I conceived Ebbs and Flows with this mind, casting the orchestra as a massive body of water, like the ocean. I utilized different sound sources from the orchestra to depict the ocean’s wonders and treasures. Furthermore, like a symphonic documentary, it tells stories of people’s lives — fishermen, sailors, and seamen — stories that have been passed down among families and cultures from generation to generation.
The ocean ebbs and flows throughout the Earth and throughout human history, at times peaceful and calm and other times an uncontrollable raging force. This composition, in its development, reflects the ebbs and flows of both the ocean and our humanity. The water nurtures the world; the music feeds a wandering soul! The piece is co-commissioned by the Taiwan Philharmonic, Washington Performing Arts, and Muzik3 Foundation, Inc.
She entered the stage to receive the audience’s acclaim.
The remarkable soloist, Paul Huang, then joined the musicians for an accomplished performance of Max Bruch’s enjoyable Scottish Fantasy for Violin and Orchestra. The Prelude to the first movement is passionate and Romantic while its main body—marked Adagio cantabile—is even more lyrical. In the lively Allegro that follows, the folk element is even more pronounced, while the Andante sostenuto is more directly expressive, even sentimental, and the Finale is rousing, but with more inward passages. The violinist rewarded the audience’s enthusiastic applause with a dazzlingly virtuosic encore: John Corigliano’s The Red Violin Caprices.
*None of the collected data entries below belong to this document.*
-- ==== Sys2Proof/Machine/Wrappers.lean ====
section
/-! DEFINITION. The real transforms as functions on vectors: MDCT (46_mdct.md R270, R272, R273), real DFT packing
(47_rdft.md R285, R287), DCT-II and DCT-III passes (48_dct.md R301, R303) and the mirrors of DCT-I and DST-I (R305,
R306). Every operation is of the current precision, in the order the rules write it (41_numeric.md R144). -/

namespace Sys2Proof.Machine

/-- The complex entries of a table of elements: e[i] = (t[2i], t[2i + 1]) (46_mdct.md R265). -/
def pairs {p : Prec} (n : Nat) (t : List (Elem p)) : List (Cplx p) :=
  (List.range n).map fun i => ⟨atE t (2 * i), atE t (2 * i + 1)⟩

/-- The parts of a complex value exchanged. -/
def Cplx.swap {p : Prec} (z : Cplx p) : Cplx p := ⟨z.im, z.re⟩

/-! ## MDCT -/

/-- Fold and pre-rotation of input i (46_mdct.md R270), H = N/2. -/
def mdctFold {p : Prec} (h : Nat) (x : List (Elem p)) (e : List (Cplx p)) (i : Nat) : Cplx p :=
  let k := 2 * i
  let v := atE x
  let neg := Elem.neg p
  let reim : Cplx p :=
    if k < h then
      ⟨Elem.fold p (neg (v (h + k))) (v (h - 1 - k)), Elem.fold p (neg (v (3 * h + k))) (neg (v (3 * h - 1 - k)))⟩
    else
      ⟨Elem.fold p (neg (v (h + k))) (neg (v (5 * h - 1 - k))), Elem.fold p (v (k - h)) (neg (v (3 * h - 1 - k)))⟩
  (reim.mul (atC e i)).swap

/-- The post-rotation product CMUL(z[i], (e[i].im, e[i].re)) (R270). -/
def mdctPost {p : Prec} (z e : List (Cplx p)) (i : Nat) : Cplx p := (atC z i).mul (atC e i).swap

/-- The coefficients of MDCTF with their indices, in write order (R270). -/
def mdctForward {p : Prec} (n : Nat) (x : List (Elem p)) (e : List (Cplx p)) : List (Nat × Elem p) :=
  let h := n / 2
  let q := n / 4
  let z := fftCanon p h ((List.range h).map (mdctFold h x e))
  (List.range q).flatMap fun i =>
    let i0 := q + i
    let i1 := q - 1 - i
    let c0 := mdctPost z e i0
    let c1 := mdctPost z e i1
    [(2 * i1 + 1, c0.re), (2 * i0, c0.im), (2 * i0 + 1, c1.re), (2 * i1, c1.im)]

/-- The N values of MDCTI (R272). Iteration i of the post-rotation takes the pair of indices Q + i and Q − 1 − i, whose
sum is H − 1: with c_j = CMUL((zi[j], zr[j]), (e[j].im, e[j].re)) it leaves zr[j] = c_j.re and zi[j] = c_(H−1−j).im. -/
def mdctInverse {p : Prec} (n : Nat) (x : List (Elem p)) (e : List (Cplx p)) : List (Elem p) :=
  let h := n / 2
  let pre := (List.range h).map fun j => Cplx.mul (p := p) ⟨atE x (n - 1 - 2 * j), atE x (2 * j)⟩ (atC e j)
  let z := fftDirected p true h pre
  let c := (List.range h).map fun j => (atC z j).swap.mul (atC e j).swap
  (List.range h).flatMap fun j => [(atC c j).re, (atC c (h - 1 - j)).im]

/-- The 2N values of MDCTIF with their indices, in write order, from the N values of MDCTI (R273). -/
def mdctMirror {p : Prec} (n : Nat) (y : List (Elem p)) : List (Nat × Elem p) :=
  (List.range n).map (fun j => (n / 2 + j, atE y j)) ++
    (List.range (n / 2)).flatMap fun i =>
      [(i, Elem.neg p (atE y (n / 2 - 1 - i))), (2 * n - 1 - i, atE y (n / 2 + i))]

/-! ## Real DFT -/

/-- R2C_N (47_rdft.md R285): the M + 1 bins of the real sequence x of length n, with table t. -/
def realToComplex {p : Prec} (n : Nat) (x t : List (Elem p)) : List (Cplx p) :=
  let m := n / 2
  let f := atE t 0
  let g := atE t 1
  let add := Elem.add p
  let sub := Elem.sub p
  let mul := Elem.mul p
  let z := fftCanon p m (pairs m x)
  let ends := fun v : Elem p => (⟨mul g v, Elem.zero p⟩ : Cplx p)
  let mid := (List.range (m - 1)).map fun i =>
    let k := i + 1
    let a := atC z k
    let b := atC z (m - k)
    let er := mul f (add a.re b.re)
    let ei := mul f (sub a.im b.im)
    let odd : Cplx p := ⟨mul f (add a.im b.im), mul f (sub b.re a.re)⟩
    let w := odd.mul ⟨atE t (2 + k), Elem.neg p (atE t (2 + m + k))⟩
    (⟨add er w.re, add ei w.im⟩ : Cplx p)
  ends (add (atC z 0).re (atC z 0).im) :: (mid ++ [ends (sub (atC z 0).re (atC z 0).im)])

/-- C2R_N (47_rdft.md R287): the n real values of the M + 1 bins, with table t. -/
def complexToReal {p : Prec} (n : Nat) (bins : List (Cplx p)) (t : List (Elem p)) : List (Elem p) :=
  let m := n / 2
  let g := atE t 1
  let add := Elem.add p
  let sub := Elem.sub p
  let mul := Elem.mul p
  let bin := fun k => if k = 0 ∨ k = m then (⟨(atC bins k).re, Elem.zero p⟩ : Cplx p) else atC bins k
  let z := (List.range m).map fun k =>
    let a := bin k
    let b := bin (m - k)
    let er := mul g (add a.re b.re)
    let ei := mul g (sub a.im b.im)
    let d : Cplx p := ⟨mul g (sub a.re b.re), mul g (add a.im b.im)⟩
    let w := d.mul ⟨atE t (2 + k), atE t (2 + m + k)⟩
    (⟨sub er w.im, add ei w.re⟩ : Cplx p)
  let r := fftDirected p true m z
  (List.range m).flatMap fun k => [(atC r k).re, (atC r k).im]

/-! ## DCT and DST -/

/-- The table of DCT2 and DCT3 (48_dct.md R300). -/
structure DctTable (p : Prec) where
  h2 : Elem p
  q3 : Elem p
  half : Elem p
  c : List (Elem p)
  s : List (Elem p)
  s2 : List (Elem p)
  r : List (Elem p)
  rt : List (Elem p)

/-- The fields of a table of 4N + 5 elements (48_dct.md R300). -/
def dctFields {p : Prec} (n : Nat) (t : List (Elem p)) : DctTable p where
  h2 := atE t 0
  q3 := atE t 1
  half := atE t 2
  c := t.drop 3
  s := t.drop (3 + n)
  s2 := t.drop (3 + 2 * n)
  r := t.drop (3 + 2 * n + n / 2)
  rt := t.drop (3 + 3 * n)

/-- The pre-rotation of DCT2 for the pair i, N − 1 − i (48_dct.md R301). -/
def dct2Pre {p : Prec} (n : Nat) (x : List (Elem p)) (t : DctTable p) (i : Nat) : Elem p × Elem p :=
  let a := atE x i
  let b := atE x (n - 1 - i)
  let s := Elem.mul p (atE t.s2 i) (Elem.sub p a b)
  let u := Elem.mul p t.h2 (Elem.add p a b)
  (Elem.add p u s, Elem.sub p u s)

/-- One round of the post-rotation of DCT2, for the pair e[2k], e[2k + 1] = (inr, ini): `acc` is the outputs after this
pair and the running value nxt (48_dct.md R301). -/
def dct2Post {p : Prec} (t : DctTable p) (acc : List (Elem p) × Elem p) (kv : Nat × Cplx p) : List (Elem p) × Elem p :=
  let c := atE t.c (2 * kv.1)
  let s := atE t.s (2 * kv.1)
  let e := Elem.add p (Elem.mul p c kv.2.re) (Elem.mul p s kv.2.im)
  let d := Elem.sub p (Elem.mul p s kv.2.re) (Elem.mul p c kv.2.im)
  (e :: acc.2 :: acc.1, Elem.add p acc.2 d)

/-- DCT2 of length n (48_dct.md R301). -/
def dct2 {p : Prec} (n : Nat) (x : List (Elem p)) (t : DctTable p) : List (Elem p) :=
  let m := n / 2
  let pre := (List.range m).map (dct2Pre n x t)
  let d := pre.map (·.1) ++ (pre.map (·.2)).reverse
  let bins := realToComplex n d t.rt
  let e1 := (atC bins m).re
  let e := (List.range m).map fun k =>
    (k, if k = 0 then (⟨(atC bins 0).re, Elem.neg p e1⟩ : Cplx p) else atC bins k)
  (e.reverse.foldl (dct2Post t) ([], Elem.mul p t.half e1)).1

/-- Bin k of the pre-rotation of DCT3, for k in [1, M) (48_dct.md R303). Iteration i = 2k reads d[i − 1], d[i] and
d[i + 1], which no earlier iteration has written. -/
def dct3Pre {p : Prec} (d : List (Elem p)) (t : DctTable p) (k : Nat) : Cplx p :=
  let c := atE t.c (2 * k)
  let s := atE t.s (2 * k)
  let v1 := atE d (2 * k)
  let v2 := Elem.sub p (atE d (2 * k - 1)) (atE d (2 * k + 1))
  ⟨Elem.add p (Elem.mul p c v1) (Elem.mul p s v2), Elem.sub p (Elem.mul p s v1) (Elem.mul p c v2)⟩

/-- The post-rotation of DCT3 for the pair i, N − 1 − i (48_dct.md R303). -/
def dct3Post {p : Prec} (n : Nat) (r : List (Elem p)) (t : DctTable p) (i : Nat) : Elem p × Elem p :=
  let t1 := Elem.mul p t.q3 (atE r i)
  let t2 := Elem.mul p t.q3 (atE r (n - 1 - i))
  let c := Elem.mul p (atE t.r i) (Elem.sub p t1 t2)
  let u := Elem.add p t1 t2
  (Elem.add p u c, Elem.sub p u c)

/-- DCT3 of length n (48_dct.md R303). -/
def dct3 {p : Prec} (n : Nat) (d : List (Elem p)) (t : DctTable p) : List (Elem p) :=
  let m := n / 2
  let last := atE d (n - 1)
  let y := (⟨atE d 0, Elem.zero p⟩ : Cplx p) ::
    ((List.range (m - 1)).map (fun i => dct3Pre d t (i + 1)) ++ [⟨Elem.add p last last, Elem.zero p⟩])
  let r := complexToReal n y t.rt
  let post := (List.range m).map (dct3Post n r t)
  post.map (·.1) ++ (post.map (·.2)).reverse

/-- The symmetric mirror of DCT1: 2(N − 1) elements (48_dct.md R305). -/
def dct1Mirror {p : Prec} (n : Nat) (x : List (Elem p)) : List (Elem p) := x ++ ((x.drop 1).take (n - 2)).reverse

/-- The antisymmetric mirror of DST1: 2(N + 1) elements (48_dct.md R306). -/
def dst1Mirror {p : Prec} (x : List (Elem p)) : List (Elem p) :=
  Elem.zero p :: (x ++ Elem.zero p :: (x.map (Elem.neg p)).reverse)

/-- DCT1 of length n (48_dct.md R305). -/
def dct1 {p : Prec} (n : Nat) (x t : List (Elem p)) : List (Elem p) :=
  let y := realToComplex (2 * (n - 1)) (dct1Mirror n x) t
  (List.range n).map fun k => (atC y k).re

/-- DST1 of length n (48_dct.md R306). -/
def dst1 {p : Prec} (n : Nat) (x t : List (Elem p)) : List (Elem p) :=
  let y := realToComplex (2 * (n + 1)) (dst1Mirror x) t
  (List.range n).map fun k => Elem.neg p (atC y (k + 1)).im

end Sys2Proof.Machine
end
The second half of the program was even better, opening with an excellent account of Felix Mendelssohn’s magnificent The Hebrides Overture. Equally successful, was a laudable reading of Claude Debussy’s astonishing La Mer. In the first movement, titled “From Dawn till Noon on the Sea,” one can especially discern the influence of East Asian music; it closes majestically. The ensuing “The Play of the Waves” is more suspenseful and propulsive, and the closing movement, “Dialogue of the Wind and the Sea,” is the most dynamic and turbulent of the three. The artists garnered a standing ovation which elicited another delightful encore: The Angel from Formosa by the modern Taiwanese composer, Tyzen Hsiao. One hopes that these fine musicians will return to the New York stages before long.